The threshold values themselves are reasonable starters but they are not universal. A claims-processing agent has very different acceptable hallucination tolerance than a meeting-summary agent. A code-review agent has different latency tolerance than a customer-service agent. Microsoft frames these as “thresholds” without saying “these are illustrative starters.” Treat them as illustrative starters. Calibrate to your specific use case, your specific user expectations, and your specific liability exposure.

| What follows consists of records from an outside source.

/-- The transitions of an axis that a measurement, a count or an edge brings: a winding pulse ends at TEST_MA or faults the axis
after its time, and windings found good start the ramp; the ramp ends READY; rest for STILL_MS goes STILL; a limit stops it as an emergency; a homing
edge latches the position at its instant; the debounce window's end accepts or drops it; a range exceeded ends the search
(R261, R262, R271, R273 to R275). -/
def Obligations.AxesTakeDueTransitions : Prop :=
  ∀ (s : State) (a : Fin 8), s.settled = true →
    let x := s.chip.axis[a]
    (∀ w code, x.wind = some w →
      let test := s.chip.fld (Reg.HVI_AX_WIND_CFG a) 15 0
      let above (share : Nat) : Prop := share * s.chip.maMag a test ≤ 20 * codeMag code
      (∀ n, w.stage = .drive n →
        (above 20 → Does (.windingMeasurement a [code]) s (s.chip.windGo a { w with stage := .decay 1, t1 := w.t1 + n })) ∧
        (¬ above 20 → n * s.chip.N * 5 < 160000000 → Does (.windingMeasurement a [code]) s
          (s.chip.windGo a { w with stage := .drive (n + 1) })) ∧
        (¬ above 20 → 160000000 ≤ n * s.chip.N * 5 → Runs (.windingMeasurement a [code]) s fun t =>
          t.chip.axis[a].state = .fault ∧ t.chip.axis[a].bridge = 0 ∧ t.chip.fld (Reg.HVI_AX_FAULT a) 7 0 = 3 ∧
          t.chip.bit (Reg.HVI_AX_FLAGS a) 13 = true ∧ ∀ b, b ≠ a → t.chip.axis[b] = s.chip.axis[b])) ∧
      (w.stage = .wait → w.neg = false → ¬ above 1 → Does (.windingMeasurement a [code]) s
        (s.chip.windGo a { w with neg := true, stage := .drive 1 })) ∧
      (w.stage = .wait → w.neg = true → w.phase = 1 → ¬ above 1 →
        let r := windPhase s.chip.N (s.chip.fld Reg.HVI_ISL_STATUS 15 0 * 10) (s.chip.fld (Reg.HVI_AX_SENSE a) 31 16) test w.t1 w.t2
        let ok (r l : Nat) : Prop := 50 * s.chip.fld (Reg.HVI_AX_WIND_LIM a) 7 0 ≤ r ∧
          r ≤ 50 * s.chip.fld (Reg.HVI_AX_WIND_LIM a) 15 8 ∧ 100 * s.chip.fld (Reg.HVI_AX_WIND_LIM a) 23 16 ≤ l ∧
          l ≤ 100 * s.chip.fld (Reg.HVI_AX_WIND_LIM a) 31 24
        ok (s.chip.fld (Reg.HVI_AX_WIND_A a) 15 0) (s.chip.fld (Reg.HVI_AX_WIND_A a) 31 16) → ok (min r.1 0xFFFF) (min r.2 0xFFFF) →
        Runs (.windingMeasurement a [code]) s fun t =>
          t.chip.axis = (s.chip.onAxis a fun x => { x with
            state := .ramp, rampTick := 0, rampTo := .ready, bridge := 1, duty := (0, 0), wind := none }).axis ∧
          t.chip.rdn (Reg.HVI_AX_WIND_B a) = min r.1 0xFFFF + 2 ^ 16 * min r.2 0xFFFF ∧
          (∀ p : Fin 2, t.chip.mpc.loops[phaseLoop a p].cmd = 2) ∧ s.sameMem t)) ∧
    (x.state = .ramp → s.chip.actFld (Reg.HVI_AX_STILL a) 15 4 ≤ x.rampTick → x.rampTo ≠ .homing →
      Does (.rampComplete a) s (s.chip.onAxis a fun x => { x with state := .ready, restTicks := 0 })) ∧
    (x.state = .ready → x.queue = [] → s.chip.actFld (Reg.HVI_AX_STILL a) 31 16 * 4000000 ≤ x.restTicks * s.chip.N * 5 →
      Runs (.still a) s fun t => t.chip.axis[a].state = .still ∧ t.chip.axis[a].s = x.s ∧
        t.chip.axis[a].bridge = (if s.chip.actFld (Reg.HVI_AX_STILL a) 0 0 = 1 then 2 else 0) ∧
        (∀ p : Fin 2, t.chip.mpc.loops[phaseLoop a p].state = LoopState.open) ∧
        (∀ b, b ≠ a → t.chip.axis[b] = s.chip.axis[b]) ∧ t.chip.regs = s.chip.regs ∧ s.sameMem t) ∧
    (x.limitDue = true → x.doing ≠ .rest →
      Does (.limit a) s (s.chip.onAxis a fun x => { x with
        queue := [], latchDue := none, doing := .eStop, limitDue := false, latch := none
        after := match x.after with
          | .fault k => .fault k
          | _ => .fault (if x.state = .homing then 7 else 6) })) ∧
    (∀ u, x.latchDue = some (s.chip.ttu.index, u) →
      let k := s.chip.axNow a
      let m : Int := 2 * (s.chip.N : Int) * s.chip.N
      let pl := (k.s * m + 2 * s.chip.N * k.v * u + k.a * u * u).fdiv (m * 2 ^ 32)
      Does (.homeLatch a) s ((s.chip.onAxis a fun x => { x with
        latchDue := none
        latch := some ⟨pl, s.chip.ttu.index * s.chip.N + u,
          s.chip.ttu.index * s.chip.N + u + s.chip.fld (Reg.HVI_AX_DEB a) 7 0 * s.chip.N, 0, true⟩ }).wr
        (Reg.HVI_AX_LATCH a) (BitVec.ofInt 32 pl))) ∧
    (∀ k, x.searching = true → x.latch = some k → k.count ≤ s.chip.fld (Reg.HVI_AX_DEB a) 11 8 →
      k.till ≤ (s.chip.ttu.index + 1) * s.chip.N - 1 →
      (k.active = true → Does (.debounceEnd a) s (s.chip.onAxis a fun x => { x with
        doing := .decStop, after := .homed k.pl, latchDue := none, latch := none })) ∧
      (k.active = false → Does (.debounceEnd a) s ((s.chip.onAxis a fun x => { x with latch := none }).sticky
        (Reg.HVI_AX_FLAGS a) 0x40))) ∧
    (x.searching = true → s.chip.rdn (Reg.HVI_AX_HOME_RANGE a) * 2 ^ 32 ≤ (x.s - x.homeFrom).natAbs →
      Does (.homeRangeExceeded a) s (s.chip.onAxis a fun x => { x with
        doing := .decStop, after := .homeFail, latchDue := none, latch := none }))

/-- Faults and power (R260, R263, R265, R272): a current above OC_MA, in any state, a lost phase loop or an overvoltage faults an
axis with its bridge off and its cause counted; an undervoltage turns every bridge off and leaves enabled axes UNPOWERED, and
power back ramps them again; four samples above MOVE_DET_MA in a row are a motion, and the axis no longer homed. PUSH stages a move with its three shadows (R266), and TAB_DATA writes a
microstep entry and advances the address (R278). -/
def Obligations.AxesFaultAndLosePower : Prop :=
  ∀ (s : State) (q : Requester) (a : Fin 8) (v : Word), s.settled = true →
    let faulted (t : State) (b : Fin 8) (cause : Nat) : Prop := t.chip.axis[b].state = .fault ∧ t.chip.axis[b].bridge = 0 ∧
      t.chip.axis[b].doing = .rest ∧ t.chip.axis[b].queue = [] ∧ t.chip.fld (Reg.HVI_AX_FAULT b) 7 0 = cause ∧
      t.chip.fld (Reg.HVI_AX_FAULT b) 23 8 = min (s.chip.fld (Reg.HVI_AX_FAULT b) 23 8 + 1) 0xFFFF ∧
      t.chip.bit (Reg.HVI_AX_FLAGS b) 14 = true
    let others (t : State) : Prop := ∀ b, b ≠ a → t.chip.axis[b] = s.chip.axis[b]
    let off (x : Axis) : Axis := { x with bridge := 0, duty := (0, 0), refs := (0, 0), amp := 0, wind := none }
    (∀ ma, s.chip.fld (Reg.HVI_AX_PROT a) 15 0 < ma →
      (s.chip.axis[a].state ≠ .fault → Runs (.overcurrent ⟨a, ma⟩) s fun t => faulted t a 1 ∧ others t) ∧
      (s.chip.axis[a].state = .fault → Runs (.overcurrent ⟨a, ma⟩) s fun t => t.chip.axis[a] = off s.chip.axis[a] ∧ others t ∧
        t.chip.fld (Reg.HVI_AX_FAULT a) 7 0 = 1)) ∧
    (∀ ma, ma ≤ s.chip.fld (Reg.HVI_AX_PROT a) 15 0 → Does (.overcurrent ⟨a, ma⟩) s s.chip) ∧
    (∀ p : Fin 2, s.chip.axis[a].state.enabled = true → s.chip.mpc.loops[phaseLoop a p].state = .fbOpen →
      s.chip.mpc.loops[phaseLoop a p].good < s.chip.recover (phaseLoop a p) →
      s.chip.lostL (phaseLoop a p) ≤ s.chip.mpc.loops[phaseLoop a p].count →
      Runs (.axisFbFault a p) s fun t => faulted t a 5 ∧ others t) ∧
    (∀ mv, s.chip.fld Reg.HVI_ISL_CFG 31 16 < mv → Runs (.vbusOv mv) s fun t => t.chip.bit Reg.HVI_ISL_FLAGS 1 = true ∧
      ∀ b : Fin 8, if s.chip.axis[b].state.enabled then faulted t b 2 else t.chip.axis[b] = off s.chip.axis[b]) ∧
    (∀ mv, mv < s.chip.fld Reg.HVI_ISL_CFG 15 0 → s.chip.island.powered = true → Runs (.vbusUv mv) s fun t =>
      t.chip.island.powered = false ∧ t.chip.bit Reg.HVI_ISL_FLAGS 0 = true ∧ s.sameMem t ∧
      ∀ b : Fin 8, if s.chip.axis[b].state.enabled = true ∧ s.chip.axis[b].state ≠ .unpowered then
          t.chip.axis[b].state = .unpowered ∧ t.chip.axis[b].bridge = 0 ∧ t.chip.axis[b].queue = [] ∧
          t.chip.axis[b].staged = [] ∧ t.chip.bit (Reg.HVI_AX_FLAGS b) 10 = true
        else t.chip.axis[b] = off s.chip.axis[b]) ∧
    (∀ mv, s.chip.fld Reg.HVI_ISL_CFG 15 0 + 100 ≤ mv → s.chip.island.powered = false → Runs (.islandPowered mv) s fun t =>
      t.chip.island.powered = true ∧ s.sameMem t ∧ ∀ b : Fin 8, if s.chip.axis[b].state = .unpowered then
          t.chip.axis[b].state = .ramp ∧ t.chip.axis[b].rampTo = .ready
        else t.chip.axis[b] = s.chip.axis[b]) ∧
    (∀ (p : Fin 2) (codes : List Int),
      let count (n : Nat) (x : Axis) : Axis := { x with moved := if p = 0 then (n, x.moved.2) else (x.moved.1, n) }
      let above (k : Int) : Prop := s.chip.maMag a (s.chip.fld (Reg.HVI_AX_PROT a) 31 16) < codeMag k
      ((s.chip.axis[a].state = .still ∨ s.chip.axis[a].state = .unpowered) → codes.length = 4 → (∀ k ∈ codes, above k) →
        (if p = 0 then s.chip.axis[a].moved.1 else s.chip.axis[a].moved.2) = 0 → Logs (.movedUnpowered ⟨a, p, codes⟩) s
          ((s.chip.onAxis a fun x => { count 4 x with homed := false }).sticky (Reg.HVI_AX_FLAGS a) 0x100)) ∧
      ∀ k, ¬ above k → Does (.movedUnpowered ⟨a, p, [k]⟩) s (s.chip.onAxis a (count 0))) ∧
    (s.chip.writable q (Reg.HVI_MV_PUSH a) 1 = true → s.chip.movesRefused = false → s.chip.axis[a].staged.length < 8 →
      Does (.axPush q a) s ((s.chip.seenBy q).onAxis a fun x => { x with
        staged := x.staged ++ [⟨s.chip.rdInt (Reg.HVI_MV_TARGET a), s.chip.rdn (Reg.HVI_MV_SPEED a),
          s.chip.bit (Reg.HVI_MV_FLAGS a) 0, s.chip.bit (Reg.HVI_MV_FLAGS a) 1, none⟩] })) ∧
    (s.chip.writable q Reg.HVI_TAB_DATA v = true →
      let k := s.chip.fld Reg.HVI_TAB_ADDR 9 0
      Runs (.tabData q v) s fun t => t.chip.microstep k = signOf 16 (v.toNat % 2 ^ 16) ∧
        (∀ j, j < 1024 → j ≠ k → t.chip.microstep j = s.chip.microstep j) ∧
        t.chip.rdn Reg.HVI_TAB_ADDR = (k + 1) % 1024 ∧ (∀ b, b ≠ Reg.HVI_TAB_ADDR → t.chip.rd b = s.chip.rd b) ∧ s.sameMem t)
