@[simp] theorem Chip.onEth_heads (p : Fin 4) (f : EthPort → EthPort) : (c.onEth p f).heads = c.heads := rfl
@[simp] theorem Chip.onEth_regs (p : Fin 4) (f : EthPort → EthPort) : (c.onEth p f).regs = c.regs := rfl
@[simp] theorem Chip.onEth_acts (p : Fin 4) (f : EthPort → EthPort) : (c.onEth p f).acts = c.acts := rfl
@[simp] theorem Chip.onEth_rdata (p : Fin 4) (f : EthPort → EthPort) : (c.onEth p f).rdata = c.rdata := rfl
@[simp] theorem Chip.onEth_rbytes (p : Fin 4) (f : EthPort → EthPort) : (c.onEth p f).rbytes = c.rbytes := rfl
@[simp] theorem Chip.onEth_rbad (p : Fin 4) (f : EthPort → EthPort) : (c.onEth p f).rbad = c.rbad := rfl
@[simp] theorem Chip.onEth_views (p : Fin 4) (f : EthPort → EthPort) : (c.onEth p f).views = c.views := rfl
@[simp] theorem Chip.onEth_staged (p : Fin 4) (f : EthPort → EthPort) : (c.onEth p f).staged = c.staged := rfl
@[simp] theorem Chip.onEth_outbox (p : Fin 4) (f : EthPort → EthPort) : (c.onEth p f).outbox = c.outbox := rfl
@[simp] theorem Chip.onEth_derr (p : Fin 4) (f : EthPort → EthPort) : (c.onEth p f).derr = c.derr := rfl
@[simp] theorem Chip.onEth_fresh (p : Fin 4) (f : EthPort → EthPort) : (c.onEth p f).fresh = c.fresh := rfl
@[simp] theorem Chip.onEth_evr (p : Fin 4) (f : EthPort → EthPort) : (c.onEth p f).evr = c.evr := rfl
@[simp] theorem Chip.onEth_pmcPend (p : Fin 4) (f : EthPort → EthPort) : (c.onEth p f).pmcPend = c.pmcPend := rfl
@[simp] theorem Chip.onEth_frozen (p : Fin 4) (f : EthPort → EthPort) : (c.onEth p f).frozen = c.frozen := rfl
@[simp] theorem Chip.onEth_hst (p : Fin 4) (f : EthPort → EthPort) : (c.onEth p f).hst = c.hst := rfl
@[simp] theorem Chip.onEth_drc (p : Fin 4) (f : EthPort → EthPort) : (c.onEth p f).drc = c.drc := rfl
@[simp] theorem Chip.onEth_svc (p : Fin 4) (f : EthPort → EthPort) : (c.onEth p f).svc = c.svc := rfl
@[simp] theorem Chip.onEth_ttu (p : Fin 4) (f : EthPort → EthPort) : (c.onEth p f).ttu = c.ttu := rfl
@[simp] theorem Chip.onEth_hd (p : Fin 4) (f : EthPort → EthPort) : (c.onEth p f).hd = c.hd := rfl
@[simp] theorem Chip.onEth_scn (p : Fin 4) (f : EthPort → EthPort) : (c.onEth p f).scn = c.scn := rfl
@[simp] theorem Chip.onEth_mpc (p : Fin 4) (f : EthPort → EthPort) : (c.onEth p f).mpc = c.mpc := rfl
@[simp] theorem Chip.onEth_cam (p : Fin 4) (f : EthPort → EthPort) : (c.onEth p f).cam = c.cam := rfl
@[simp] theorem Chip.onEth_camShared (p : Fin 4) (f : EthPort → EthPort) : (c.onEth p f).camShared = c.camShared := rfl
@[simp] theorem Chip.onEth_port (p : Fin 4) (f : EthPort → EthPort) : (c.onEth p f).port = c.port := rfl
@[simp] theorem Chip.onEth_axis (p : Fin 4) (f : EthPort → EthPort) : (c.onEth p f).axis = c.axis := rfl
@[simp] theorem Chip.onEth_island (p : Fin 4) (f : EthPort → EthPort) : (c.onEth p f).island = c.island := rfl
@[simp] theorem Chip.onEth_lane (p : Fin 4) (f : EthPort → EthPort) : (c.onEth p f).lane = c.lane := rfl
@[simp] theorem Chip.onEth_dsp (p : Fin 4) (f : EthPort → EthPort) : (c.onEth p f).dsp = c.dsp := rfl
@[simp] theorem Chip.onEth_asy (p : Fin 4) (f : EthPort → EthPort) : (c.onEth p f).asy = c.asy := rfl
@[simp] theorem Chip.onEth_mon (p : Fin 4) (f : EthPort → EthPort) : (c.onEth p f).mon = c.mon := rfl
@[simp] theorem Chip.onEth_reg (p : Fin 4) (f : EthPort → EthPort) : (c.onEth p f).reg = c.reg := rfl

@[simp] theorem Chip.onHead_heads (h : Fin 64) (f : Head → Head) : (c.onHead h f).heads = c.heads := rfl
@[simp] theorem Chip.onHead_regs (h : Fin 64) (f : Head → Head) : (c.onHead h f).regs = c.regs := rfl
@[simp] theorem Chip.onHead_acts (h : Fin 64) (f : Head → Head) : (c.onHead h f).acts = c.acts := rfl
@[simp] theorem Chip.onHead_rdata (h : Fin 64) (f : Head → Head) : (c.onHead h f).rdata = c.rdata := rfl
@[simp] theorem Chip.onHead_rbytes (h : Fin 64) (f : Head → Head) : (c.onHead h f).rbytes = c.rbytes := rfl
@[simp] theorem Chip.onHead_rbad (h : Fin 64) (f : Head → Head) : (c.onHead h f).rbad = c.rbad := rfl
@[simp] theorem Chip.onHead_views (h : Fin 64) (f : Head → Head) : (c.onHead h f).views = c.views := rfl
@[simp] theorem Chip.onHead_staged (h : Fin 64) (f : Head → Head) : (c.onHead h f).staged = c.staged := rfl
@[simp] theorem Chip.onHead_outbox (h : Fin 64) (f : Head → Head) : (c.onHead h f).outbox = c.outbox := rfl
@[simp] theorem Chip.onHead_derr (h : Fin 64) (f : Head → Head) : (c.onHead h f).derr = c.derr := rfl
@[simp] theorem Chip.onHead_fresh (h : Fin 64) (f : Head → Head) : (c.onHead h f).fresh = c.fresh := rfl
@[simp] theorem Chip.onHead_evr (h : Fin 64) (f : Head → Head) : (c.onHead h f).evr = c.evr := rfl
@[simp] theorem Chip.onHead_pmcPend (h : Fin 64) (f : Head → Head) : (c.onHead h f).pmcPend = c.pmcPend := rfl
@[simp] theorem Chip.onHead_frozen (h : Fin 64) (f : Head → Head) : (c.onHead h f).frozen = c.frozen := rfl
@[simp] theorem Chip.onHead_hst (h : Fin 64) (f : Head → Head) : (c.onHead h f).hst = c.hst := rfl
@[simp] theorem Chip.onHead_drc (h : Fin 64) (f : Head → Head) : (c.onHead h f).drc = c.drc := rfl
@[simp] theorem Chip.onHead_svc (h : Fin 64) (f : Head → Head) : (c.onHead h f).svc = c.svc := rfl
@[simp] theorem Chip.onHead_ttu (h : Fin 64) (f : Head → Head) : (c.onHead h f).ttu = c.ttu := rfl
@[simp] theorem Chip.onHead_eth (h : Fin 64) (f : Head → Head) : (c.onHead h f).eth = c.eth := rfl
@[simp] theorem Chip.onHead_scn (h : Fin 64) (f : Head → Head) : (c.onHead h f).scn = c.scn := rfl
@[simp] theorem Chip.onHead_mpc (h : Fin 64) (f : Head → Head) : (c.onHead h f).mpc = c.mpc := rfl
@[simp] theorem Chip.onHead_cam (h : Fin 64) (f : Head → Head) : (c.onHead h f).cam = c.cam := rfl
@[simp] theorem Chip.onHead_camShared (h : Fin 64) (f : Head → Head) : (c.onHead h f).camShared = c.camShared := rfl
@[simp] theorem Chip.onHead_port (h : Fin 64) (f : Head → Head) : (c.onHead h f).port = c.port := rfl
@[simp] theorem Chip.onHead_axis (h : Fin 64) (f : Head → Head) : (c.onHead h f).axis = c.axis := rfl
@[simp] theorem Chip.onHead_island (h : Fin 64) (f : Head → Head) : (c.onHead h f).island = c.island := rfl
@[simp] theorem Chip.onHead_lane (h : Fin 64) (f : Head → Head) : (c.onHead h f).lane = c.lane := rfl
@[simp] theorem Chip.onHead_dsp (h : Fin 64) (f : Head → Head) : (c.onHead h f).dsp = c.dsp := rfl
@[simp] theorem Chip.onHead_asy (h : Fin 64) (f : Head → Head) : (c.onHead h f).asy = c.asy := rfl
@[simp] theorem Chip.onHead_mon (h : Fin 64) (f : Head → Head) : (c.onHead h f).mon = c.mon := rfl
@[simp] theorem Chip.onHead_reg (h : Fin 64) (f : Head → Head) : (c.onHead h f).reg = c.reg := rfl

@[simp] theorem Chip.onLayer_heads (f : Layer → Layer) : (c.onLayer f).heads = c.heads := rfl
@[simp] theorem Chip.onLayer_regs (f : Layer → Layer) : (c.onLayer f).regs = c.regs := rfl
@[simp] theorem Chip.onLayer_acts (f : Layer → Layer) : (c.onLayer f).acts = c.acts := rfl
@[simp] theorem Chip.onLayer_rdata (f : Layer → Layer) : (c.onLayer f).rdata = c.rdata := rfl
@[simp] theorem Chip.onLayer_rbytes (f : Layer → Layer) : (c.onLayer f).rbytes = c.rbytes := rfl
@[simp] theorem Chip.onLayer_rbad (f : Layer → Layer) : (c.onLayer f).rbad = c.rbad := rfl
@[simp] theorem Chip.onLayer_views (f : Layer → Layer) : (c.onLayer f).views = c.views := rfl
@[simp] theorem Chip.onLayer_staged (f : Layer → Layer) : (c.onLayer f).staged = c.staged := rfl
@[simp] theorem Chip.onLayer_outbox (f : Layer → Layer) : (c.onLayer f).outbox = c.outbox := rfl
@[simp] theorem Chip.onLayer_derr (f : Layer → Layer) : (c.onLayer f).derr = c.derr := rfl
@[simp] theorem Chip.onLayer_fresh (f : Layer → Layer) : (c.onLayer f).fresh = c.fresh := rfl
@[simp] theorem Chip.onLayer_evr (f : Layer → Layer) : (c.onLayer f).evr = c.evr := rfl
@[simp] theorem Chip.onLayer_pmcPend (f : Layer → Layer) : (c.onLayer f).pmcPend = c.pmcPend := rfl
@[simp] theorem Chip.onLayer_frozen (f : Layer → Layer) : (c.onLayer f).frozen = c.frozen := rfl
@[simp] theorem Chip.onLayer_hst (f : Layer → Layer) : (c.onLayer f).hst = c.hst := rfl
@[simp] theorem Chip.onLayer_drc (f : Layer → Layer) : (c.onLayer f).drc = c.drc := rfl
@[simp] theorem Chip.onLayer_svc (f : Layer → Layer) : (c.onLayer f).svc = c.svc := rfl
@[simp] theorem Chip.onLayer_ttu (f : Layer → Layer) : (c.onLayer f).ttu = c.ttu := rfl
@[simp] theorem Chip.onLayer_eth (f : Layer → Layer) : (c.onLayer f).eth = c.eth := rfl
@[simp] theorem Chip.onLayer_hd (f : Layer → Layer) : (c.onLayer f).hd = c.hd := rfl
@[simp] theorem Chip.onLayer_mpc (f : Layer → Layer) : (c.onLayer f).mpc = c.mpc := rfl
@[simp] theorem Chip.onLayer_cam (f : Layer → Layer) : (c.onLayer f).cam = c.cam := rfl
@[simp] theorem Chip.onLayer_camShared (f : Layer → Layer) : (c.onLayer f).camShared = c.camShared := rfl
@[simp] theorem Chip.onLayer_port (f : Layer → Layer) : (c.onLayer f).port = c.port := rfl
@[simp] theorem Chip.onLayer_axis (f : Layer → Layer) : (c.onLayer f).axis = c.axis := rfl
@[simp] theorem Chip.onLayer_island (f : Layer → Layer) : (c.onLayer f).island = c.island := rfl
@[simp] theorem Chip.onLayer_lane (f : Layer → Layer) : (c.onLayer f).lane = c.lane := rfl
@[simp] theorem Chip.onLayer_dsp (f : Layer → Layer) : (c.onLayer f).dsp = c.dsp := rfl
@[simp] theorem Chip.onLayer_asy (f : Layer → Layer) : (c.onLayer f).asy = c.asy := rfl
@[simp] theorem Chip.onLayer_mon (f : Layer → Layer) : (c.onLayer f).mon = c.mon := rfl
@[simp] theorem Chip.onLayer_reg (f : Layer → Layer) : (c.onLayer f).reg = c.reg := rfl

The hidden cost the document acknowledges briefly but does not quantify is dataset maintenance. The article does say “stale datasets produce misleading pass/fail signals” and “treat your golden evaluation set as a first-class engineering artefact alongside the agent code itself.” That is correct but understates the work. A real golden dataset needs:

  • A named owner with authority over what goes in and what comes out
  • A change-review process that mirrors code review
  • Quarterly coverage audits against real production traffic patterns
  • A drift detection process that flags when production cases diverge from dataset cases
  • Versioning that ties each eval run to a specific dataset version

Most teams do none of this. The result is a dataset that was representative on day one and unrepresentative by month six, producing eval scores that no longer reflect real-world performance. The eval gate becomes theatre.

A second silent cost is token spend. Every PR triggers an eval run. Every eval run costs tokens at the rate of your model provider. At fleet scale (say, on the order of 100+ PRs per week across 10+ agents) the eval budget becomes a non-trivial line item. The reference architecture says nothing about cost-control patterns: sampled eval runs on draft PRs, full eval runs only on PRs marked ready-for-review, or per-team token budgets enforced at the pipeline level. These are decisions every team will face once the pipeline is running at scale.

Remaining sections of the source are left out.